In anatomizing such liberties with conscientious scholarship, we must not lose sight of the larger dynamics of Matus’s operating method: Why would anyone devote almost three pages of a short chapter on the Earl of Oxford to “refuting” a nonexistent and, in any case, irrelevant claim that he was the author of the Lyly corpus? A metaphor will serve. When a magician wants to pull a rabbit out of his hat, he distracts attention with linguistic patter. Good patter follows the structure of a periphrasis — the object is to spend so much time rhapsodizing that one is on the threshold of the promised land, that the audience never notices that they are still standing in the same dull room. Voilà, a rabbit.

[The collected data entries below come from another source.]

-- ==== Sys2Proof/Machine/Caches.lean ====
section
/-! DEFINITION. The memory system as one access meets it: the slice hash (R141), translation (R146 to R149), the remap filter
(R151), lines of the L2 and the L1 (R143, R156 to R158), the scratchpad (R140), and poison (R159 to R161). An access runs to its
end within the step that makes it (log 5). -/
namespace Sys2Proof.Machine
open Sys2Proof

/-- Why an access fails: the fault's code and the address its record carries (R149, R160). -/
structure MemFault where
  code : BitVec 8
  va : Nat
deriving DecidableEq, Repr

/-- What an access gives: the state afterwards, and its value or its fault. -/
abbrev Acc (α : Type) := State × Except MemFault α

def faultTranslation (va : Nat) : MemFault := ⟨0x05, va⟩
def faultProtection (va : Nat) : MemFault := ⟨0x06, va⟩
def faultAlign (va : Nat) : MemFault := ⟨0x07, va⟩
def faultPoison (va : Nat) : MemFault := ⟨0x08, va⟩

/-- Who makes an access: the tile, its partition, whether it goes through an L1 (classes E and S, R170), and its scope; the context or
unit whose unmap marker divides its accesses (R154), and whether it is performed at the owning slice, for which the tile's bank gives up
its copy first (R164). -/
structure Via where
  place : Nat
  part : Nat
  l1 : Bool
  scope : Scope
  who : Option UnitRef := none
  atSlice : Bool := false
deriving DecidableEq, Repr

/-- The memory path of a context, by its number (R154). -/
def ctxRef (id : Nat) : UnitRef := .ctx (id / 2048) (id / 8 % 256) (id % 8)

def Via.die (v : Via) : Nat := v.place / 256
def Via.asid (v : Via) (s : State) : BitVec 8 := (s.part v.part).asid

/-! ### Names and slices -/

def lineOf (va : Nat) : Nat := va % 2 ^ 56 / 128

/-- The XOR of `n` seven-bit groups of a line number, from the lowest up. -/
def foldGroups (line : Nat) : Nat → Nat
  | 0 => 0
  | n + 1 => foldGroups line n ^^^ (line / 2 ^ (7 * n) % 128)

/-- The slice that the hash of R141 gives a line. -/
def hashSlice (asid : BitVec 8) (line : Nat) : Nat := asid.toNat % 128 ^^^ foldGroups line 7

/-- The package slice of a line for a request of a partition (R141, R142). -/
def sliceOf (s : State) (part die : Nat) (asid : BitVec 8) (line : Nat) : Nat :=
  let h := hashSlice asid line
  if (s.part part).ways.getLsbD 16 then die * 32 + h % 32 else h

/-- Set of a slice, of 2,048, that holds a line (log 6). -/
def setOf (line : Nat) : Nat := Config.sliceSet line % 2048

/-- A choice among the entries that may be replaced (log 6). -/
def choose (s : State) (n : Nat) : State × Nat := ({ s with draws := s.draws + 1 }, Config.victim s.draws [] % n)

/-- A choice among lines, in view of the hints that they carry (R381, log 6). -/
def chooseLine (s : State) (l : List Line) : State × Nat :=
  ({ s with draws := s.draws + 1 }, Config.victim s.draws (l.map Line.hint) % l.length)

/-! ### Bytes and poison (R159, R161) -/

/-- Byte mask of one granule of a line. -/
def granMask (g : Nat) : BitVec 128 := BitVec.ofNat 128 (255 * 2 ^ (8 * g))

/-- Poison bits after a merge of the masked bytes, where `src` are the source's poison bits and `whole` tells whether a
granule that the mask covers whole gets fresh ECC. -/
def mergePoison (old src : BitVec 16) (mask : BitVec 128) : BitVec 16 :=
  (List.range 16).foldl (fun acc g =>
    let m := mask &&& granMask g
    if m = 0 then acc
    else
      let keep := old.getLsbD g && m != granMask g
      let bit : BitVec 16 := BitVec.twoPow 16 g
      if src.getLsbD g || keep then acc ||| bit else acc &&& ~~~bit) old

def mergeBytes (old new : List Byte) (mask : BitVec 128) : List Byte :=
  (List.range 128).map fun i => if mask.getLsbD i then new.getD i 0 else old.getD i 0

/-- The line with the masked bytes of `data` in it; `dirty` are its dirty bits afterwards. -/
def Line.merge (l : Line) (data : List Byte) (poison : BitVec 16) (mask dirty : BitVec 128) : Line :=
  { l with data := mergeBytes l.data data mask, poison := mergePoison l.poison poison mask, dirty := dirty }

/-! ### Main memory -/

/-- The die and the module of that die that a physical address selects (R23). -/
def memDie (pa : Nat) : Nat := pa / 2 ^ 41 % 4
def memModule (pa : Nat) : Nat := pa % 2 ^ 41 / 4096 % 12

/-- The line at a physical address, as a fill finds it (R159). -/
def dramLine (s : State) (pa : Nat) : List Byte × BitVec 16 :=
  let b := pa / 128 * 128
  let lo : BitVec 16 := if s.dramPoison.contains (b / 64) then 0x00FF else 0
  let hi : BitVec 16 := if s.dramPoison.contains (b / 64 + 1) then 0xFF00 else 0
  (s.mem.bytes b 128, lo ||| hi)

def setPoison (l : List Nat) (g : Nat) (p : Bool) : List Nat :=
  if p then (if l.contains g then l else l ++ [g]) else l.filter (· != g)

/-- Writes a line to main memory whole (R159). -/
def writeDram (s : State) (l : Line) : State :=
  let b := l.pa / 128 * 128
  { s with
    mem := s.mem.writeBytes b (l.data.map some)
    dramPoison := setPoison (setPoison s.dramPoison (b / 64) (l.poison.extractLsb' 0 8 != 0)) (b / 64 + 1)
      (l.poison.extractLsb' 8 8 != 0) }

/-! ### The L2 -/

def Line.named (l : Line) (asid : BitVec 8) (line : Nat) : Bool := l.asid == asid && l.line == line

def l2Find (s : State) (asid : BitVec 8) (line : Nat) : Option Line := s.l2.find? fun l => l.named asid line

def l2Drop (s : State) (asid : BitVec 8) (line : Nat) : State :=
  { s with l2 := s.l2.filter fun l => !l.named asid line }

def l2Put (s : State) (x : Line) : State :=
  { s with l2 := s.l2.map fun l => if l.named x.asid x.line then x else l }

/-- A line leaves the L2 by replacement (R143). -/
def l2Evict (s : State) (l : Line) : State :=
  let s := l2Drop s l.asid l.line
  if l.dirty = 0 then s else writeDram s l

/-- Ways that a partition's misses may fill (R144). -/
def fillWays (s : State) (part : Nat) : List Nat := (List.range 16).filter fun w => (s.part part).ways.getLsbD w

/-- A way for a fill: an allowed way that is empty, or one that replacement frees (R143, R144). -/
def l2Way (s : State) (part slice line : Nat) : State × Nat :=
  let set := s.l2.filter fun l => l.slice = slice ∧ setOf l.line = setOf line
  let ways := fillWays s part
  match ways.find? fun w => set.all fun l => l.way ≠ w with
  | some w => (s, w)
  | none =>
    let (s, n) := chooseLine s (ways.filterMap fun w => set.find? fun l => l.way = w)
    let w := ways.getD n 0
    match set.find? fun l => l.way = w with
    | some l => (l2Evict s l, w)
    | none => (s, w)

/-- Fills a line of the L2 from main memory (R24, R143, R159). -/
def l2Fill (s : State) (part slice : Nat) (asid : BitVec 8) (line pa : Nat) (w : Bool) : State × Line :=
  let (s, way) := l2Way s part slice line
  let d := dramLine s pa
  let l : Line := { asid := asid, line := line, data := d.1, poison := d.2, dirty := 0, scope := .package, w := w
                    slice := slice, way := way, pa := pa / 128 * 128 }
  ({ s with l2 := s.l2 ++ [l] }, l)

/-! ### Translation (R146 to R149) -/

/-- An address of a hole (R23). -/
def isHole (pa : Nat) : Bool := decide (2 ^ 43 ≤ pa ∨ 3 * 2 ^ 39 ≤ pa % 2 ^ 41)
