/-- Valid bits of a lane of format `t` whose token's count is `c` (R34). -/
def validMask (t : Fmt) (c : Nat) : Nat := 2 ^ (elemWidth t * validElts t.epl c) - 1

/-- Operand lane `j`, empty where the run has none. -/
def laneAt (l : List Lane) (j : Nat) : Lane := l.getD j none

/-! ### LD and ST -/

/-- Reads the lanes of an LD in ascending order (R358). -/
def ldLanes (s : State) (v : Via) (x : XM) (ty : Fmt) (o : Opnds) : List Nat → Acc (List Lane)
  | [] => (s, .ok [])
  | j :: rest =>
    match laneAt o.a j with
    | none => match ldLanes s v x ty o rest with
      | (s, .error e) => (s, .error e)
      | (s, .ok l) => (s, .ok (none :: l))
    | some a =>
      let va := effAddr s x a
      if va % 4 ≠ 0 then (s, .error (faultAlign va))
      else match loadWord s v va with
        | (s, .error e) => (s, .error e)
        | (s, .ok w) => match ldLanes s v x ty o rest with
          | (s, .error e) => (s, .error e)
          | (s, .ok l) => (s, .ok (some (w &&& BitVec.ofNat 32 (validMask ty (o.fin.getD j 0))) :: l))

/-- LD (R288, R358). -/
def execLd (ty : Fmt) (x : XM) (s : State) : Out :=
  let o := operands s
  let v := viaHere s x.scope
  let s := if x.order = .acquire ∧ o.anyLane then acquireAt s v else s
  match ldLanes s v x ty o (List.range o.k) with
  | (s, .error e) => .next (accessFault s e none {})
  | (s, .ok l) => .next (finish s x.d ty.code fmtN32 (statusRun o l) (statusRun o (List.replicate o.k (some 0))))

/-- A lane of an ST that stores: its number, address, value and valid bits. -/
abbrev StLane := Nat × Nat × W32 × W32

/-- The lanes of an ST that store, in ascending order. Port a's token tells which elements of its final lane are valid (R34, R97). -/
def stLanes (s : State) (x : XM) (ty : Fmt) (o : Opnds) : List StLane :=
  (List.range o.k).filterMap fun j =>
    match laneAt o.a j, laneAt o.b j with
    | some a, some b => some (j, effAddr s x a, b, BitVec.ofNat 32 (validMask ty (o.fin.getD j 0)))
    | _, _ => none

/-- The whole check of an ST before it writes (R404). -/
def stCheck (s : State) (v : Via) : List StLane → Acc Unit
  | [] => (s, .ok ())
  | (_, va, _, _) :: rest =>
    if va % 4 ≠ 0 then (s, .error (faultAlign va))
    else match checkWrite s v va with
      | (s, .error e) => (s, .error e)
      | (s, .ok _) => stCheck s v rest

/-- The nibbles that the lanes store into the granule at `g`, in ascending lane order: the highest lane stands (R169, R404). -/
def stNibbles (g : Nat) (ls : List StLane) : List (Option (BitVec 4)) :=
  (List.range 16).map fun n =>
    ls.foldl (fun acc (_, va, w, m) =>
      let b := 8 * (g + n / 2 - va) + 4 * (n % 2)
      if va ≤ g + n / 2 ∧ g + n / 2 < va + 4 ∧ m.getLsbD b then some (w.extractLsb' b 4) else acc) none

/-- The bytes to write: whole bytes, and bytes of which one nibble is stored, the other as memory holds it (R34). -/
def stBytes (old : List Byte) (ns : List (Option (BitVec 4))) (whole : Bool) : List (Option Byte) :=
  (List.range 8).map fun i =>
    match ns.getD (2 * i) none, ns.getD (2 * i + 1) none with
    | some lo, some hi => if whole then some (hi ++ lo) else none
    | some lo, none => if whole then none else some ((old.getD i 0).extractLsb' 4 4 ++ lo)
    | none, some hi => if whole then none else some (hi ++ (old.getD i 0).extractLsb' 0 4)
    | none, none => none

/-- Stores into the granule at `g`; answers whether it kept its poison. -/
def stGranule (s : State) (v : Via) (g : Nat) (ls : List StLane) : State × Bool :=
  let ns := stNibbles g ls
  match loadGranule s v g with
  | (s, .error _) => (s, false)
  | (s, .ok (old, _)) =>
    let part := stBytes old ns false
    let put (s : State) (bs : List (Option Byte)) : State × Bool :=
      if bs.all Option.isNone then (s, false)
      else match storeGranule s v g bs with
        | (s, .error _) => (s, false)
        | (s, .ok kept) => (s, kept)
    let r := put s part
    let q := put r.1 (stBytes old ns true)
    (q.1, r.2 || q.2)

def stGranules (s : State) (v : Via) (ls : List StLane) : List Nat → State × List Nat
  | [] => (s, [])
  | g :: rest =>
    let r := stGranule s v g ls
    let q := stGranules r.1 v ls rest
    (q.1, if r.2 then g :: q.2 else q.2)

/-- ST (R161, R288, R404). -/
def execSt (ty : Fmt) (x : XM) (s : State) : Out :=
  let o := operands s
  let v := viaHere s x.scope
  let ls := stLanes s x ty o
  match stCheck s v ls with
  | (s, .error e) => .next (accessFault s e none {})
  | (s, .ok _) =>
    let s := if x.order = .release ∧ !ls.isEmpty then releaseAt s v x.scope else s
    let (s, kept) := stGranules s v ls (ls.map fun l => l.2.1 / 8 * 8).dedup
    let done := (List.range o.k).map fun j =>
      match ls.find? fun l => l.1 = j with
      | some l => some (if kept.contains (l.2.1 / 8 * 8) then (8 : W32) else 0)
      | none => some 0
    let s := finishStatus s x.d o done
    match kept.min? with
    | none => .next s
    | some g => .next (faultAt s codePoison (some (natW64 g)) none .stored)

Of course, it would never do to mention that Ogburn and others have argued convincingly that the historical figure Matus pompously proclaims could not possibly have influenced John Lyly is the historical prototype for Euphues himself. Such a reality might have some bearing if one were to consider that Oxford exercised some influence over the historical style named after that “fictional” character.

Matus’s purpose is to amuse and distract long enough to pluck the rabbit of his so-called refutation from the well-lined top hat of the Shakespeare Industry without getting any intelligent, troublesome methodological questions from his audience.

All in all, the fantasy of Stratfordian authorship is a little like the smile on the Cheshire cat in Alice in Wonderland: First it has nine lives and then, after using all of them up in various blunders over the past two hundred years, we at last get to appreciate the company of a giant grin that just won’t disappear.